Pharmacokinetics and Pharmacodynamics of the Etonogestrel Contraceptive Implant When Co-administered With Efavirenz

Status:
Terminated

Trial end date:
2018-04-04

Target enrollment:
0

Participant gender:
Female

Summary

This study evaluates whether there is an interaction between etonogestrel, the progestin hormone released by the contraceptive implant Nexplanon, and efavirenz, a common medication used to treat HIV. The endpoints measured in this study will help determine if such an interaction leads to decreased contraceptive efficacy of the contraceptive implant.

Phase:

Phase 4

Accepts Healthy Volunteers?

Accepts Healthy Volunteers

Details

Lead Sponsor:

Johns Hopkins University

Collaborators:

American College of Obstetricians and Gynecologists
The Campbell Foundation

Treatments:

Contraceptive Agents
Efavirenz
Etonogestrel

Criteria

Inclusion Criteria:

- Healthy women aged 18-40 years who have a Nexplanon®/Implanon® in place that is
palpable on exam, had the device placed between 12 and 24 months prior to enrollment,
and can provide documentation of when the implant was placed

- Able to speak and read English

- Documented HIV-negative status within 30 days of enrollment

- BMI between 18.5 and 24.9 kg/m2

- Willingness to take a two-week course of efavirenz

- Willingness to comply with study visit schedule (as described below), including blood
sampling, transvaginal ultrasounds, and cervical mucus assessment

- Negative urine human chorionic gonadotropin pregnancy test at study entry

- Normal laboratory values within 30 days of study entry, as specified below:

- White blood cell count ≥ 4500 and ≤ 11000 cells/mm3

- Platelet count ≥ 100,000 platelets/mm3

- Hemoglobin ≥ 8.0 g/dL

- International normalized ratio (INR) ≤ 1.8

- Aspartate transaminase (SGOT) and alanine aminotransferase (SGPT) ≤ 3 times the
upper limit of normal (ULN) (upper limit of normal)

- Creatinine ≤ 1.5 x ULN

- Serum amylase ≤ 1.5 x ULN

- Total bilirubin ≤ 2.0 x ULN

- Agree to use an additional reliable method of contraception while participating in the
study.
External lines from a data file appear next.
-- ==== Sys2Proof/Machine/Core.lean ====
section
/-!
DEFINITION. The machine, as the host takes it.
-/

def Sys2Proof.core : Host.Core :=
  { State := Sys2Proof.Machine.State
    Fault := Sys2Proof.Machine.Fault
    Refusal := Sys2Proof.Machine.Refusal
    step := Sys2Proof.Machine.step
    reset := Sys2Proof.Machine.State.reset }
end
Acceptable methods include:

- Abstinence

- Condoms (male or female) with or without spermicide

- Pre-existing sterilization of subject or her male partner

- Willingness to abstain from alcohol consumption during the study period

- Willingness to abstain from any grapefruit product or supplement for the duration of
the study.

Exclusion Criteria:

- Breastfeeding

- Hypersensitivity to efavirenz

- History of seizure disorder

- Initiated, discontinued, or changed doses of drugs that are cytochrome P450 isoenzyme
3A4 (CYP3A4) inducers or inhibitors within 30 days of study entry.